Okija and beyond: How did it come to this?
The bizarre case of 21st
century human
sacrifice in the Okija forests of Anambra state, where the skulls and corpses of more than 50 people were discovered, is a chilling reminder that all is not well with this nation. Considering the regular reports of ritual murders in the Nigerian media, perhaps it is apt to start by observing that the Anambra shrine killings may simply represent a tip of the iceberg. It is apparent that these murders have been going on across the country in the secretive wombs of dense forests and behind fortified mansions. Just some few days ago, for example, the Daily Trust reported that suspected ritual killers had murdered a 12-year old girl, Habiba Usman, in Bauchi state.
In recent years, Nigerians have even started exporting such ritual murders to other parts of the world. For instance, about three years ago, the torso of an unidentified boy simply named ‘Boy Adam’ was found floating in the River Thames in London. The British police investigating the case believe that the boy was a victim of a ritual killing after being brought from southwestern Nigeria to Britain. While cases of ritual murders are not strange to this nation, the Okija shrine killings represented one of the most horrifying examples of this national malady. It is a wake up call on a complacent nation. In retrospect, we must continue to ask ourselves: how and why did it come to this? I consider some reasons why.
First, over the years, many innocent people, especially children, such as the late Habiba Usman, have been disappearing with alarming frequency and nothing tangible seems to be done by our law enforcement agents to track down and punish the criminals.
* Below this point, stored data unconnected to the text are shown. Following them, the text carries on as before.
-- ==== Sys2Proof/Machine/ProgOps.lean ====
section
/-! DEFINITION. Programs: the image and its checks, where overflow pages go, loading, starting, saving and restoring a
context's curds, culture entries usable at a resume (02_programming_model.md R57, R65-R69, 03_curd_core.md R72, R111,
R116, R119, 05_local_memory.md R145, R155, R519, 12_rennet.md R370). -/

namespace Sys2Proof.Machine

/-! ## The image (12_rennet.md R370) -/

def imReserve (h : List Byte) : Nat := leAt h 4 2
def imSects (h : List Byte) : Nat := leAt h 6 2
def imDeclared (h : List Byte) (n : Nat) : Nat := leAt h (0x40 + 2 * n) 2

/-- Section i: first core, cores, code offset, data offset, data length. -/
structure Sect where
  first : Nat
  cores : Nat
  code : Nat
  data : Nat
  dlen : Nat
  deriving DecidableEq, Repr

def imSect (h : List Byte) (i : Nat) : Sect :=
  let o := 0xC0 + 16 * i
  { first := leAt h o 2, cores := leAt h (o + 2) 2, code := leAt h (o + 4) 4, data := leAt h (o + 8) 4, dlen := leAt h (o + 12) 4 }

/-- The header and section table do not fit the length given. -/
def imShort (im : List Byte) : Bool := im.length < 0xC0 || im.length < 0xC0 + 16 * imSects im

/-- The first field of section i at fault, as an image offset. -/
def sectFault (im : List Byte) (cores i : Nat) : Option Nat :=
  let s := imSect im i
  let o := 0xC0 + 16 * i
  let clash := (List.range i).any (fun j =>
    let t := imSect im j
    s.first < t.first + t.cores && t.first < s.first + s.cores)
  if cores ≤ s.first || clash then some o
  else if cores < s.first + s.cores then some (o + 2)
  else if im.length < s.code + 16384 then some (o + 4)
  else if im.length < s.data then some (o + 8)
  else if 65536 < s.dlen || im.length < s.data + s.dlen then some (if im.length < s.data + s.dlen && s.dlen ≤ 65536 then o + 8 else o + 12)
  else none

/-- The first field at fault, in image order. -/
def imFault (im : List Byte) (cores : Nat) : Option Nat :=
  if leAt im 0 4 ≠ 1 then some 0
  else if 128 < imReserve im then some 4
  else if imSects im = 0 ∨ 256 < imSects im then some 6
  else if leAt im 8 4 ≠ im.length then some 8
  else if leAt im 12 4 ≠ crcValue 1 0 (im.take 12 ++ leBytes 4 0 ++ im.drop 16) then some 12
  else if leAt im 0x10 48 ≠ 0 then some 0x10
  else
    match (List.range 64).find? (fun n => 4080 < imDeclared im n) with
    | some n => some (0x40 + 2 * n)
    | none => (List.range (imSects im)).findSome? (sectFault im cores)

/-- The word of HALT, in every word of a core's store that no section names. -/
def haltStore : Memory := memWrite [] 0 ((List.replicate 4096 (leBytes 4 (encodeCurd .halt))).flatten)

/-- A core's instruction store and local data memory (R370). -/
def imCore (im : List Byte) (core : Nat) : Memory × Memory :=
  match ((List.range (imSects im)).map (imSect im)).find? (fun s => s.first ≤ core && core < s.first + s.cores) with
  | some s => (memWrite [] 0 ((im.drop s.code).take 16384), memWrite [] 0 ((im.drop s.data).take s.dlen))
  | none => (haltStore, [])

/-! ## Overflow pages (05_local_memory.md R145) -/

/-- One page each to the curds that still want one, in logical order. -/
def spillRound : List Nat → List Nat → Nat → List Nat × Nat
  | dc :: ds, v :: vs, left =>
    if 0 < left ∧ v < dc then (let r := spillRound ds vs (left - 1); ((v + 1) :: r.1, r.2))
    else (let r := spillRound ds vs left; (v :: r.1, r.2))
  | _, vs, left => (vs, left)

def spillRounds (decl : List Nat) : Nat → List Nat → Nat → List Nat
  | 0, vs, _ => vs
  | fuel + 1, vs, left => if left = 0 then vs else (let r := spillRound decl vs left; spillRounds decl fuel r.1 r.2)

/-- Pages of each curd in the vat store. -/
def spillPlan (reserve : Nat) (decl : List Nat) : List Nat :=
  let free := 128 - reserve
  let ask := (decl.filter (fun x => x != 0)).length
  if ask = 0 then decl.map (fun _ => 0)
  else
    let vs := decl.map (fun x => min (free / ask) x)
    spillRounds decl 128 vs (free - vs.foldl (· + ·) 0)

/-- First spill page of each curd. -/
def spillBase (reserve : Nat) (vs : List Nat) (n : Nat) : Nat := reserve + (vs.take n).foldl (· + ·) 0

def imDecls (h : List Byte) : List Nat := (List.range 64).map (imDeclared h)
def imVs (h : List Byte) : List Nat := spillPlan (imReserve h) (imDecls h)
/-- Pages of a curd in the hidden spill run. -/
def imExt (h : List Byte) (n : Nat) : Nat := imDeclared h n - (imVs h).getD n 0
/-- Pages of a vat in the hidden spill run. -/
def imVatExt (h : List Byte) : Nat := ((List.range 64).map (imExt h)).foldl (· + ·) 0

/-- First page of a core within the hidden spill run (R519). -/
def imSpillOf (h : List Byte) (core : Nat) : Nat :=
  core / 64 * imVatExt h + ((List.range (core % 64)).map (imExt h)).foldl (· + ·) 0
In the absence of any plausible police explanations as to why, how and where “missing people” have been going missing, it is safe to conclude that such people, particularly the children, have been victims of coldhearted ritual killings. Contrast the tepid attitude of our security services to the frightening cases of ritual murders, with the determined efforts of the British police to track down and punish those suspected of murdering ‘Boy Adam’. The laxity of our security services in dealing with horrendous cases of ritual murders may be partly explained by professional incompetence, partly by lack of proper equipment and poor motivation, and partly by police corruption. More often than not, these factors mutually reinforce each other, creating an atmosphere of lawlessness.
The main explanation may however be located in the fact that the criminals and their accomplices often belong to the cream of society. And in Nigeria, those who make the law are often the first to break and get away with it. Consider, for example, the shocking revelation that some of those who patronised the dreaded Okija shrines in Anambra state, where the recent ritual killings were discovered, included businessmen, civil servants, high ranking members of the security forces and of course, politicians! Similarly, some twenty- four years ago, the report of the Tribunal of Inquiry into the Kano Maitatsine disturbances made a poignant observation: “Evidence before the Tribunal indicated that some people benefited from the spiritual services of Muhammadu Marwa (Maitatsine). Looking at the number and position of people who patronised him, there was no doubt that Maitatsine considered himself immune from being touched or challenged by anybody, and this encouraged him to continue with his acts of terrorising people”. Maitatsine and his bunch of vicious followers were believed to have slaughtered hundreds of innocent people; and they were able to perpetrate their atrocities partly because, as in the Anambra case, the cream of society constituted the chief clients.
Secondly, another fundamental issue arising from the Anambra killings (and the Maitatsine episode of the 1980s) is the question as to why and how Nigerian Christians and Muslims, who have supposedly professed a firm faith in God, turn their back and worship in fetish shrines or seek spiritual powers from murderous cult groups? Apparently many of those who patronise the Okija shrines “in respect and fear” also profess to be Christians; just as many of those who were found to be seeking spiritual powers from Maitatsine, claimed allegiance to the Islamic faith. Nigerians are a bunch of deceitful people. They preach piety while practicing impiety. They claim to be men and women of God while dining and wining with the devil. But they deceive none other than themselves.
Thirdly, the Anambra killings showed how crass materialism has consumed this nation, and the endless struggle for power has drained the faith of its people. In this nation, the end justifies the means and nobody seems to care how wealth is accumulated and power is bought with it. Which is why people are ready to go to any extent to enable them better their economic and financial conditions or destroy perceived rivals. And the nation appears to be in dearth of sincere moral shepherds. Indeed, the shepherds have wandered away with the herd, and got lost in dense and frightening forests of moral perversion, where hungry for the dross of this world and driven by a capricious herd instinct; the people feed on each other. The citizens go on struggling day and night trying to outdo each other, thinking that it is the way, the only way to happiness. Yet, as the British philosopher, Bertrand Russell, reminded us many years ago in his The Unhappy American Way “There is a general theory as to what makes for happiness and this theory is false. Life is conceived as a competitive struggle in which felicity consists in getting ahead of your neighbour...” While competition is not bad, and indeed, should be encouraged if it is a healthy one; the sort of competition, which has uprooted all sources of morality and gnawed at the very foundation of society can only lead us to a dead-end.